(The input begins)
-- ==== Sys2Proof/Machine/Matrix.lean ====
section
/-! DEFINITION. Major MTX: the matrix token, products, tile moves, stores through the epilogue, layout changes, and the engine that performs them in issue order (R316-R338, R440-R442, R463-R467). -/

namespace Sys2Proof.Machine

/-! ### The token (R318, R319, R322, R323) -/

/-- The address of a tile element in a team's image, for its first or second core (R353, R368). -/
def imgTile (l : Launch) (t : Team) (second : Bool) (k : Nat) : Nat := imgScr l t t.scrSize + (if second then 262144 else 0) + 4 * k

/-- The 4 bytes of every element of a core's tiles, as one number. -/
def tilesImage (m : Sparse 32) : Nat := m.foldl (fun a p => if p.1 < 65536 then a + p.2.toNat * 2 ^ (32 * p.1) else a) 0

/-- One core's tiles of a team read back from its image, with the poison they carry (R318, R457). -/
def State.loadTiles (s : State) (l : Launch) (t : Team) (core : Nat) : Except EFault State :=
  match s.imgRead l.tenant (imgTile l t (core != t.core) 0) 262144 with
  | .error e => .error e
  | .ok (v, bad) => .ok (s.updCore core (fun x => { x with tiles := unpackSparse 32 v 0 65536 [], tilePoison := bad }))

/-- A team's tiles read back from its image, once its engines are bound to it for a slot of group `grp` that `at_` names; a team whose image cannot be read ends (R318, R367, R420, R422). -/
def State.restoreTiles (s : State) (team grp : Nat) (at_ : Trap) : State :=
  match s.team team with
  | none => s
  | some t =>
    if !t.saved then s
    else
      match t.cores.foldl (fun (acc : Except EFault State) c => match acc with | .error e => .error e | .ok s => s.loadTiles (s.launch t.launch) t c) (.ok s) with
      | .error e => s.loseTeam team grp { at_ with cause := e.1, detail := e.2.1, info := BitVec.ofNat 64 e.2.2 }
      | .ok s => s.updTeam team (fun t => { t with saved := false })

/-- The engines of the issuing team bound and its tiles in them (R318). -/
def Cx.engine (cx : Cx) (s : State) : State :=
  match s.team cx.c.team with
  | some t => (s.bindEngine cx.c.team t).restoreTiles cx.c.team cx.c.grp { cause := 0, pc := cx.pc, arm := armSel cx.c }
  | none => s

/-- The engines of the issuing team cannot be bound now. -/
def Cx.noEngine (cx : Cx) (s : State) : Bool := match s.team cx.c.team with | some t => !s.engineFree cx.c.team t | none => true

/-- The token of the issuing group's core. -/
def Cx.token (cx : Cx) (s : State) : Option Nat := match s.team cx.c.team with | some t => t.tokOn cx.core | none => none

/-- The issuing group takes its core's token. -/
def Cx.takeToken (cx : Cx) (s : State) : State := cx.engine (s.updTeam cx.c.team (fun t => t.setTok cx.core (some cx.c.grp)))

/-- A request of a place comes after one of its team that waits or is to be made again (R322, R369). -/
def Cx.tokBehind (cx : Cx) (place : Nat) (s : State) : Bool :=
  (s.tokWaiters cx.core).any (fun x => x.2.team == cx.c.team && decide (x.1 < place)) || (s.tokAgain cx.c.team cx.core).any (fun k => decide (k < place))

/-- MTOK.ACQ (R318, R322, R323): waits in the order of requests; an acquire by the holder has no effect. A context that has been released while its group's other arm passed the token on takes one that is free, and else ends without it. -/
def execMtokAcq (w : Word) (s : State) : Host.Outcome State Fault Refusal :=
  issue (.mtokAcq w) s {
    run := fun cx _ s =>
      match (cx.g.arm cx.c.arm).wait.kind, (cx.g.arm cx.c.arm).wait.status with
      | .mtok k, some _ =>
        if cx.token s == none && !cx.noEngine s && !cx.tokBehind k s then cx.takeToken (cx.done s)
        else if cx.token s != some cx.c.grp then cx.done s
        else if cx.noEngine s then cx.stay { kind := .mtok k } s
        else cx.engine (cx.done s)
      | _, _ =>
        let place := (cx.g.arm cx.c.arm).tokSeq.getD s.nextId
        let s := s.updArm cx.c (fun a => { a with tokSeq := none })
        if !cx.noEngine s && (cx.token s == some cx.c.grp || (cx.token s == none && !cx.tokBehind place s)) then cx.takeToken s
        else cx.stay { kind := .mtok place } { s with nextId := s.nextId + 1 } }

/-- MTOK.ACQ.try (R322). -/
def execMtokAcqTry (w : Word) (s : State) : Host.Outcome State Fault Refusal :=
  issue (.mtokAcqTry w) s {
    run := fun cx a s =>
      let ok := !cx.noEngine s && (cx.token s == none || cx.token s == some cx.c.grp)
      cx.writeU a .u32 (boolW ok) (if ok then cx.takeToken s else s) }

/-- MTOK.PASS (R323). -/
def execMtokPass (w : Word) (s : State) : Host.Outcome State Fault Refusal :=
  let heirOf (cx : Cx) (a : Nat) : Option Nat := match w.a with | .z => none | _ => some ((cx.srcU a w.a .u32).toNat % 2 ^ 32)
  issue (.mtokPass w) s {
    check := fun cx a _ => match heirOf cx a with | some g => if 63 < g then some { cause := 0x03 } else none | none => none
    run := fun cx a s =>
      let heir : Option Nat := match heirOf cx a with
        | some g => (match s.group cx.c.team g with | some x => if !x.retired && x.core == cx.core then some g else none | none => none)
        | none => none
      let s := s.updTeam cx.c.team (fun t => t.setTok cx.core heir)
      match heir with
      | some g => s.tokenGiven cx.c.team g
      | none => s.grantTok cx.core }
(The input ends)
* Task to complete
Collect each line of the entries that has the word "stay", copying it in full.

* Exercise solution
        else if cx.noEngine s then cx.stay { kind := .mtok k } s
        else cx.stay { kind := .mtok place } { s with nextId := s.nextId + 1 } }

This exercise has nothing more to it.